Hookeria lucens is predominantly a species of temperate regions, with a distribution across the Northern Hemisphere. In North America, it is found along the Pacific coast and adjacent areas, specifically in Alaska, British Columbia, Washington, Oregon, California, and Idaho. Outside North America, the species occurs in Europe, western Asia, and Atlantic Islands.

The species shows a strong preference for humid, coastal environments and typically grows at low to moderate elevations, generally from sea level to about 500 m. It is particularly associated with the Pacific Northwest's coastal rainforest ecosystems, where it can be found in several distinctive habitat types. These habitats include coastal islands and their adjacent mainland areas, ravines and river systems (particularly near pools), swampy margins of lakes, and raised bogs where it grows in peaty, waterlogged soil.

Hookeria lucens grows in wet evergreen woodlands, showing a particular affinity for forests dominated by alder (Alnus), Port Orford cedar (Chamaecyparis), western hemlock (Tsuga), coast redwood (Sequoia sempervirens), and Sitka spruce. The species also colonises old, decaying logs in heathland environments, demonstrating its ability to grow on both soil and woody substrates.
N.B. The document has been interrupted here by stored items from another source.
-- ==== Sys2Proof/Tests/Slice0.lean ====
section
/-! SUPPORT. Tests of the model, one step each on small states, with results worked out by hand from the rules named; and, for every obligation
with hypotheses, states that meet them. -/
namespace Sys2Proof.Tests
open Sys2Proof Sys2Proof.Machine Sys2Proof.Safety
set_option Elab.async false

/-! ### Helpers -/

def c0 : Ctl := ⟨false, .pt, 0, 0, false, false, 0⟩
/-- Format F5 with two sources, format RI. -/
def f2 (d a b : Opd) : O5 := ⟨d, a, b, .none, .none⟩
def ri (d a : Opd) (v : BitVec 32) : ORI := ⟨d, a, v⟩
/-- v1 is 7, v2 is 2^32 - 1, v3 is 2^31, v4 and v5 are 1.0 and 2.0 in FP32, v6 a NaN; in each lane v8 is the lane's number. p0 holds. -/
def lane0 (j : Nat) : Lane :=
  { placeLane with v := [(1, 7), (2, 0xFFFFFFFF), (3, 0x80000000), (4, 0x3F800000), (5, 0x40000000), (6, 0x7FC00000)] ++ (if j = 0 then [] else [(8, wd j)])
                   p := 1, gs := 1 }
/-- s0 is 5, s1 is 2^31, the pairs s2, s4 and s6 addresses 0x50000, 0x40000 (of the block) and 0x51000; a0 is (10, 4), a1 is (3, 0), a3 is (0, 4). -/
def warp0 : Warp :=
  { placeWarp with lanes := (List.range 16).map lane0, s := [(0, 5), (1, 0x80000000), (2, 0x50000), (4, 0x40000), (6, 0x51000)], a := [(0, (10, 4)), (1, (3, 0)), (3, (0, 4))] }
def cur0 : Cur := ⟨0, 0xFFFF, dw (placeBlock + 4), 1, false, false, false⟩
/-- One launched warp of sixteen threads whose group is about to issue. -/
def s0 : State := { State.reset.withFetchWord 96 0 with warps := [(0, warp0)], cur := some cur0 }
def after (i : Instr) (s : State) : State := match exec i s with
  | .next t => t
  | _ => s
/-- A register after an instruction; a varying one or a predicate in lane 1. -/
def got (t : State) (d : Opd) : Nat :=
  let w := (find t.warps 0).getD warp0
  match d with
  | .v n => ((laneOf w 1).rd n.val).toNat
  | .s n => (w.rdS n.val).toNat
  | .p n => b2n ((laneOf w 1).p.getLsbD n.val)
  | .a n => (w.rdA n.val).1.toNat + 2 ^ 32 * (w.rdA n.val).2.toNat
  | .none => (laneOf w 1).flg.toNat
  | _ => 0
def gives (e : Instr × Opd × Nat) : Bool := WellFormed e.1 && got (after e.1 s0) e.2.1 == e.2.2
/-- The instruction issues, and more holds of it. -/
def issuesWith (i : Instr) (busy : Iss → State → Bool) (s : State) (p : Iss → Bool) : Bool := match issOf s i with
  | none => false
  | some x => gate s x (x.g != 0 && busy x s) == .go && x.g != 0 && p x
theorem issues_with {i : Instr} {busy : Iss → State → Bool} {s : State} {p : Iss → Bool} (h : issuesWith i busy s p = true) :
    ∃ x, Issues i busy s x ∧ x.g ≠ 0 ∧ p x = true := by
  unfold issuesWith at h
  split at h
  · simp at h
  · next x e => simp only [Bool.and_eq_true, beq_iff_eq, bne_iff_ne] at h; exact ⟨x, ⟨e, h.1.1⟩, h.1.2, h.2⟩
/-- The instruction issues, with a guard-true thread. -/
def issuesB (i : Instr) (busy : Iss → State → Bool) (s : State) : Bool := match issOf s i with
  | none => false
  | some x => gate s x (x.g != 0 && busy x s) == .go && x.g != 0
theorem issues_of {i : Instr} {busy : Iss → State → Bool} {s : State} (h : issuesB i busy s = true) : ∃ x, Issues i busy s x ∧ x.g ≠ 0 := by
  unfold issuesB at h
  split at h
  · simp at h
  · next x e => simp only [Bool.and_eq_true, beq_iff_eq, bne_iff_ne] at h; exact ⟨x, ⟨e, h.1⟩, h.2⟩
theorem issues_all {l : List Instr} {busy : Iss → State → Bool} {s : State} (h : l.all (issuesB · busy s) = true) :
    ∀ i ∈ l, ∃ x, Issues i busy s x ∧ x.g ≠ 0 := fun i hi => issues_of (List.all_eq_true.mp h i hi)

/-! ### Integers (R125 to R135) -/

def intOps : List (Instr × Opd × Nat) := [
  (.add c0 .n32 (f2 (.v 10) (.v 1) (.v 2)), .v 10, 6),
  (.add c0 .n32 ⟨.v 10, .v 1, .v 2, .none, .p 3⟩, .p 3, 1),
  (.sub c0 .i32 (f2 (.v 10) (.v 1) (.v 2)), .v 10, 8),
  (.addRi c0 .i32 (ri (.v 10) (.v 1) 0xFFFFFFFE), .v 10, 5),
  (.subRi c0 .i32 (ri (.v 10) (.v 1) 9), .v 10, 0xFFFFFFFE),
  (.addSat c0 .i32 (f2 (.v 10) (.v 3) (.v 2)), .v 10, 0x80000000),
  (.subSat c0 .n32 (f2 (.v 10) (.v 1) (.v 2)), .v 10, 0),
  (.mulLo c0 .i32 (f2 (.v 10) (.v 1) (.v 2)), .v 10, 0xFFFFFFF9),
  (.mulLoRi c0 .i32 (ri (.v 10) (.v 1) 6), .v 10, 42),
  (.mulHi c0 .i32 (f2 (.v 10) (.v 3) (.v 1)), .v 10, 0xFFFFFFFC),
  (.mulWide c0 .n32 (f2 (.v 10) (.v 2) (.v 2)), .v 11, 0xFFFFFFFE),
  (.madLo c0 .n32 ⟨.v 10, .v 1, .v 1, .v 2, .none⟩, .v 10, 48),
  (.madWide c0 .n32 ⟨.v 10, .v 1, .v 1, .v 2, .none⟩, .v 11, 0x80000001),
  (.min c0 .i32 (f2 (.v 10) (.v 1) (.v 2)), .v 10, 0xFFFFFFFF),
  (.max c0 .i32 (f2 (.v 10) (.v 1) (.v 2)), .v 10, 7),
  (.minRi c0 .n32 (ri (.v 10) (.v 2) 3), .v 10, 3),
  (.maxRi c0 .i32 (ri (.v 10) (.v 2) 0), .v 10, 0),
  (.neg c0 .i32 (f2 (.v 10) (.v 1) .none), .v 10, 0xFFFFFFF9),
  (.abs c0 .i32 (f2 (.v 10) (.v 3) .none), .v 10, 0x80000000),
  (.absSat c0 .i32 (f2 (.v 10) (.v 3) .none), .v 10, 0x7FFFFFFF)]
theorem test_integers : intOps.all gives = true := by decide +kernel
/-- R112, R126: the clamp sets SAT. -/
theorem test_sat_flag : got (after (.addSat c0 .i32 (f2 (.v 10) (.v 3) (.v 2))) s0) .none = iSAT := by decide +kernel
theorem witness_integers : ∀ i ∈ intOps.map (·.1), ∃ x, Issues i never s0 x ∧ x.g ≠ 0 := issues_all (by decide +kernel)

def bitOps : List (Instr × Opd × Nat) := [
  (.lcomb c0 8 0 (f2 (.v 10) (.v 1) (.v 8)), .v 10, 1),
  (.andRi c0 (ri (.v 10) (.v 1) 5), .v 10, 5),
  (.orRi c0 (ri (.v 10) (.v 1) 8), .v 10, 15),
  (.xorRi c0 (ri (.v 10) (.v 1) 2), .v 10, 5),
  (.shl c0 .n32 (f2 (.v 10) (.v 1) (.imm 31)), .v 10, 0x80000000),
  (.shl c0 .n32 (f2 (.v 10) (.v 1) (.imm 32)), .v 10, 0),
  (.shr c0 .n32 (f2 (.v 10) (.v 3) (.imm 31)), .v 10, 1),
  (.sar c0 .i32 (f2 (.v 10) (.v 3) (.imm 40)), .v 10, 0xFFFFFFFF),
  (.bfe c0 .i32 ⟨.v 10, .v 1, .imm 1, .imm 2, .none⟩, .v 10, 0xFFFFFFFF),
  (.bfi c0 ⟨.v 10, .v 1, .v 2, .imm 4, .imm 4⟩, .v 10, 0xF7),
  (.popc c0 true (f2 (.v 10) (.v 2) .none), .v 10, 33),
  (.clz c0 false (f2 (.v 10) (.v 1) .none), .v 10, 29),
  (.ctz c0 true (f2 (.v 10) (.v 12) .none), .v 10, 64),
  (.brev c0 false (f2 (.v 10) (.v 3) .none), .v 10, 1)]
theorem test_bits : bitOps.all gives = true := by decide +kernel
theorem witness_bits : ∀ i ∈ bitOps.map (·.1), ∃ x, Issues i never s0 x ∧ x.g ≠ 0 := issues_all (by decide +kernel)

/-! ### Moves, lanes and predicates (R136 to R145) -/

def moveOps : List (Instr × Opd × Nat) := [
  (.nop c0 (f2 .none .none .none), .v 1, 7),
  (.sel c0 false ⟨.v 10, .v 1, .v 2, .p 1, .none⟩, .v 10, 0xFFFFFFFF),
  (.mov c0 true (f2 (.v 10) (.v 2) .none), .v 11, 0x80000000),
  (.movRi c0 (ri (.s 10) .none 0x1234), .s 10, 0x1234),
  (.matl c0 (f2 (.v 10) (.a 0) .none), .v 10, 14),
  (.bcst c0 (f2 (.v 10) (.s 0) .none), .v 10, 5),
  (.bcstRi c0 (ri (.v 10) .none 9), .v 10, 9),
  (.agetBase c0 (f2 (.s 10) (.a 0) .none), .s 10, 10),
  (.agetStride c0 (f2 (.s 10) (.a 0) .none), .s 10, 4),
  (.rdlane c0 ⟨.s 10, .v 8, .imm 3, .imm 0, .none⟩, .s 10, 3),
  (.rdlane c0 ⟨.s 10, .v 8, .imm 16, .imm 9, .p 3⟩, .s 10, 9),
  (.lanexSel c0 false ⟨.v 10, .v 8, .v 1, .imm 0, .none⟩, .v 10, 7),
  (.lanexPat c0 false ⟨.v 10, .v 8, .imm 1, .imm 0, .none⟩, .v 10, 0),
  (.vote c0 .cnt (f2 (.s 10) (.p 0) .none), .s 10, 16),
  (.vote c0 .first (f2 (.s 10) (.p 1) .none), .s 10, 16),
  (.cmp c0 .i32 .lt .none ⟨.p 3, .v 2, .v 1, .none, .p 4⟩, .p 3, 1),
  (.cmp c0 .n32 .lt .none ⟨.p 3, .v 2, .v 1, .none, .p 4⟩, .p 4, 1),
  (.cmpRi c0 .i32 .ge (ri (.p 3) (.v 1) 7), .p 3, 1),
  (.pcomb c0 6 0 ⟨.p 3, .p 0, .p 1, .none, .pt⟩, .p 3, 1)]
theorem test_moves : moveOps.all gives = true := by decide +kernel
theorem witness_moves : ∀ i ∈ moveOps.map (·.1), ∃ x, Issues i never s0 x ∧ x.g ≠ 0 := issues_all (by decide +kernel)

/-! ### Affine forms (R116, R137, R140) -/

def affOps : List (Instr × Opd × Nat) := [
  (.add c0 .i32 (f2 (.a 2) (.a 0) (.a 1)), .a 2, 13 + 2 ^ 32 * 4),
  (.sub c0 .i32 (f2 (.a 2) (.a 0) (.a 1)), .a 2, 7 + 2 ^ 32 * 4),
  (.addRi c0 .i32 (ri (.a 2) (.a 0) 5), .a 2, 15 + 2 ^ 32 * 4),
  (.subRi c0 .i32 (ri (.a 2) (.a 0) 1), .a 2, 9 + 2 ^ 32 * 4),
  (.mulLo c0 .i32 (f2 (.a 2) (.a 0) (.s 0)), .a 2, 50 + 2 ^ 32 * 20),
  (.mulLoRi c0 .i32 (ri (.a 2) (.a 0) 3), .a 2, 30 + 2 ^ 32 * 12),
  (.lea c0 2 false (f2 (.a 2) (.s 0) (.a 0)), .a 2, 45 + 2 ^ 32 * 16),
  (.lea c0 2 false (f2 (.v 10) (.v 1) (.a 0)), .v 10, 63),
  (.shl c0 .i32 (f2 (.a 2) (.a 0) (.imm 1)), .a 2, 20 + 2 ^ 32 * 8),
  (.mov c0 false (f2 (.a 2) (.a 0) .none), .a 2, 10 + 2 ^ 32 * 4),
  (.movAS c0 (f2 (.a 2) (.s 0) .none), .a 2, 5),
  (.amk c0 (f2 (.a 2) (.s 0) (.imm 2)), .a 2, 5 + 2 ^ 32 * 2)]
theorem test_affine : affOps.all gives = true := by decide +kernel
/-- R117: 2^31 - 2 + 4 x 15 leaves the signed range, so AOV is set. -/
theorem test_affine_overflow : got (after (.addRi c0 .i32 (ri (.a 2) (.a 0) 0x7FFFFFF0)) s0) .none ≠ 0 := by decide +kernel
theorem witness_affine : ∀ i ∈ affOps.map (·.1), ∃ x, Issues i never s0 x ∧ x.g ≠ 0 := issues_all (by decide +kernel)

/-! ### Flags and the generator (R104, R130, R158, R166) -/

/-- The same machine with every sticky flag set. -/
def sFlg : State := { s0 with warps := [(0, warp0.mapLanes 0xFFFF fun _ l => { l with flg := 0x1FF })] }
theorem test_flags_read_clear : got (after (.flgiRd c0 (f2 (.v 10) .none .none)) sFlg) (.v 10) = 0x1E0 ∧
    got (after (.fflgRd c0 (f2 (.v 10) .none .none)) sFlg) (.v 10) = 0x1F ∧
    got (after (.flgiClr c0 0b0001 (f2 .none .none .none)) sFlg) .none = 0x1DF ∧
    got (after (.fflgClr c0 0b11111 (f2 .none .none .none)) sFlg) .none = 0x1E0 := by decide +kernel
def rngOps : List (Instr × Opd × Nat) := [
  (.rngRd c0 (f2 (.v 10) .none .none), .v 10, 1),
  (.rngSeed c0 (f2 .none (.v 2) .none), .v 1, 7),
  (.rngNext c0 (f2 (.v 10) .none .none), .v 10, 0x910A2DEC)]
/-- The last is the first draw from state 1 by R104's formula. -/
theorem test_generator : rngOps.all gives = true := by decide +kernel
theorem witness_flags : ∀ i ∈ [Instr.flgiRd c0 (f2 (.v 10) .none .none), .fflgRd c0 (f2 (.v 10) .none .none), .flgiClr c0 1 (f2 .none .none .none),
    .fflgClr c0 1 (f2 .none .none .none)] ++ rngOps.map (·.1), ∃ x, Issues i never s0 x ∧ x.g ≠ 0 := issues_all (by decide +kernel)

/-! ### Floating point (R150 to R165) -/

def floatOps : List (Instr × Opd × Nat) := [
  (.fadd c0 .f32 (f2 (.v 10) (.v 4) (.v 5)), .v 10, 0x40400000),
  (.faddRi c0 .f32 (ri (.v 10) (.v 4) 0x3F800000), .v 10, 0x40000000),
  (.fsub c0 .f32 (f2 (.v 10) (.v 4) (.v 4)), .v 10, 0),
  (.fsubRi c0 .f32 (ri (.v 10) (.v 4) 0x40000000), .v 10, 0xBF800000),
  (.fmul c0 .f32 (f2 (.v 10) (.v 5) (.v 5)), .v 10, 0x40800000),
  (.fmulRi c0 .f32 (ri (.v 10) (.v 4) 0xBF800000), .v 10, 0xBF800000),
  (.fma c0 .f32 ⟨.v 10, .v 5, .v 5, .v 4, .none⟩, .v 10, 0x40A00000),
  (.fms c0 .f32 ⟨.v 10, .v 5, .v 5, .v 4, .none⟩, .v 10, 0x40400000),
  (.fnma c0 .f32 ⟨.v 10, .v 5, .v 5, .v 4, .none⟩, .v 10, 0xC0400000),
  (.fmin c0 .f32 (f2 (.v 10) (.v 4) (.v 6)), .v 10, 0x3F800000),
  (.fmax c0 .f32 (f2 (.v 10) (.v 4) (.v 5)), .v 10, 0x40000000),
  (.fmed3 c0 .f32 ⟨.v 10, .v 4, .v 5, .v 12, .none⟩, .v 10, 0x3F800000),
  (.fclamp c0 .f32 ⟨.v 10, .v 5, .v 12, .v 4, .none⟩, .v 10, 0x3F800000),
  (.fabs c0 .f16x2 (f2 (.v 10) (.v 2) .none), .v 10, 0x7FFF7FFF),
  (.fneg c0 .f32 (f2 (.v 10) (.v 4) .none), .v 10, 0xBF800000),
  (.fcmp c0 .f32 .lt .none ⟨.p 3, .v 4, .v 5, .none, .p 4⟩, .p 3, 1),
  (.fcmp c0 .f32 .uno .none ⟨.p 3, .v 4, .v 6, .none, .p 4⟩, .p 3, 1)]
theorem test_floats : floatOps.all gives = true := by decide +kernel
/-- R150: adding 2^-24 to 1.0 in FP32 is a tie, which goes to even, and is inexact. -/
theorem test_float_tie : got (after (.faddRi c0 .f32 (ri (.v 10) (.v 4) 0x33800000)) s0) (.v 10) = 0x3F800000 ∧
    got (after (.faddRi c0 .f32 (ri (.v 10) (.v 4) 0x33800000)) s0) .none = fNX := by decide +kernel
theorem witness_floats : ∀ i ∈ floatOps.map (·.1), ∃ x, Issues i never s0 x ∧ x.g ≠ 0 := issues_all (by decide +kernel)

def cvtOps : List (Instr × Opd × Nat) := [
  (.cvtF32 c0 .i32 .rne false (f2 (.v 10) (.v 2) .none), .v 10, 0xBF800000),
  (.cvtF16 c0 .f32 .rne false (f2 (.v 10) (.v 4) .none), .v 10, 0x3C00),
  (.cvtBf16 c0 .f32 .rne false (f2 (.v 10) (.v 4) (.v 5)), .v 10, 0x40003F80),
  (.cvtE4m3 c0 .f32 .rne false (f2 (.v 10) (.v 4) .none), .v 10, 0x38),
  (.cvtE5m2 c0 .f32 .rne false (f2 (.v 10) (.v 4) .none), .v 10, 0x3C),
  (.cvtI32 c0 .f32 .rz false (f2 (.v 10) (.v 5) .none), .v 10, 2),
  (.cvtN32 c0 .f32 .rz false (f2 (.v 10) (.v 5) .none), .v 10, 2),
  (.cvtI64 c0 .i32 .rne false (f2 (.v 10) (.v 3) .none), .v 11, 0xFFFFFFFF),
  (.cvtN64 c0 .n32 .rne false (f2 (.v 10) (.v 3) .none), .v 10, 0x80000000)]
theorem test_conversions : cvtOps.all gives = true := by decide +kernel
theorem witness_conversions : ∀ i ∈ cvtOps.map (·.1), ∃ x, Issues i never s0 x ∧ x.g ≠ 0 := issues_all (by decide +kernel)

/-- Slot 0 is FP16, slot 1 blocks of Q16N; v20 to v22 hold the codes, the scale code and S of R165's example. -/
def sFmt : State := { s0 with
  launches := [(0, { placeLaunch with lr := { placeRec with fmtv := 3, fmts := [1, 0x10B] } })]
  warps := [(0, warp0.mapLanes 0xFFFF fun _ l => ((l.wr 20 0xE3).wr 21 0xC0).wr 22 0x3DCCCCCD)] }
/-- The value that the newest unfinished instruction holds for lane 1. -/
def held1 (t : State) : Nat := match (find t.warps 0).bind (·.outs.getLast?) with
  | some o => (nth o.res.vals 1 0).toNat
  | none => 0
theorem test_slots : held1 (after (.cvtfTo c0 .rne false false (f2 (.v 10) (.v 4) .none)) sFmt) = 0x3C00 ∧
    held1 (after (.cvtfFrom c0 .rne false false (f2 (.v 10) (.v 20) (.imm 0))) sFmt) = 0x37630000 ∧
    held1 (after (.bsdec { c0 with fmt := 1 } 0 ⟨.v 10, .v 20, .v 21, .v 22, .none⟩) sFmt) = 0x3D66BCE6 := by decide +kernel
theorem witness_slots : issuesWith (.cvtfTo c0 .rne false false (f2 (.v 10) (.v 4) .none)) never sFmt (fun x => slotDesc sFmt x.w 0 == some 1 && !cvtfBad 1) = true ∧
    issuesWith (.cvtfFrom c0 .rne false false (f2 (.v 10) (.v 20) (.imm 0))) never sFmt
      (fun x => slotDesc sFmt x.w 0 == some 1 && !cvtfBad 1 && decide (selOf (.imm 0) < 32 / WF.srcBits (efSrc (dEf 1)))) = true ∧
    issuesWith (.bsdec { c0 with fmt := 1 } 0 ⟨.v 10, .v 20, .v 21, .v 22, .none⟩) never sFmt (fun x => slotDesc sFmt x.w 1 == some 0x10B && !bsdecBad 0 0x10B) = true := by
  decide +kernel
Its preference for these consistently moist, often shaded environments reflects its need for high humidity and protection from direct sunlight, conditions typical of the Pacific Northwest's temperate rainforest ecosystems. The timing of its reproductive cycle appears to be coordinated with the wet seasons of its habitat, with spore-containing capsules typically maturing from late fall through spring, coinciding with the Pacific Northwest's rainiest period.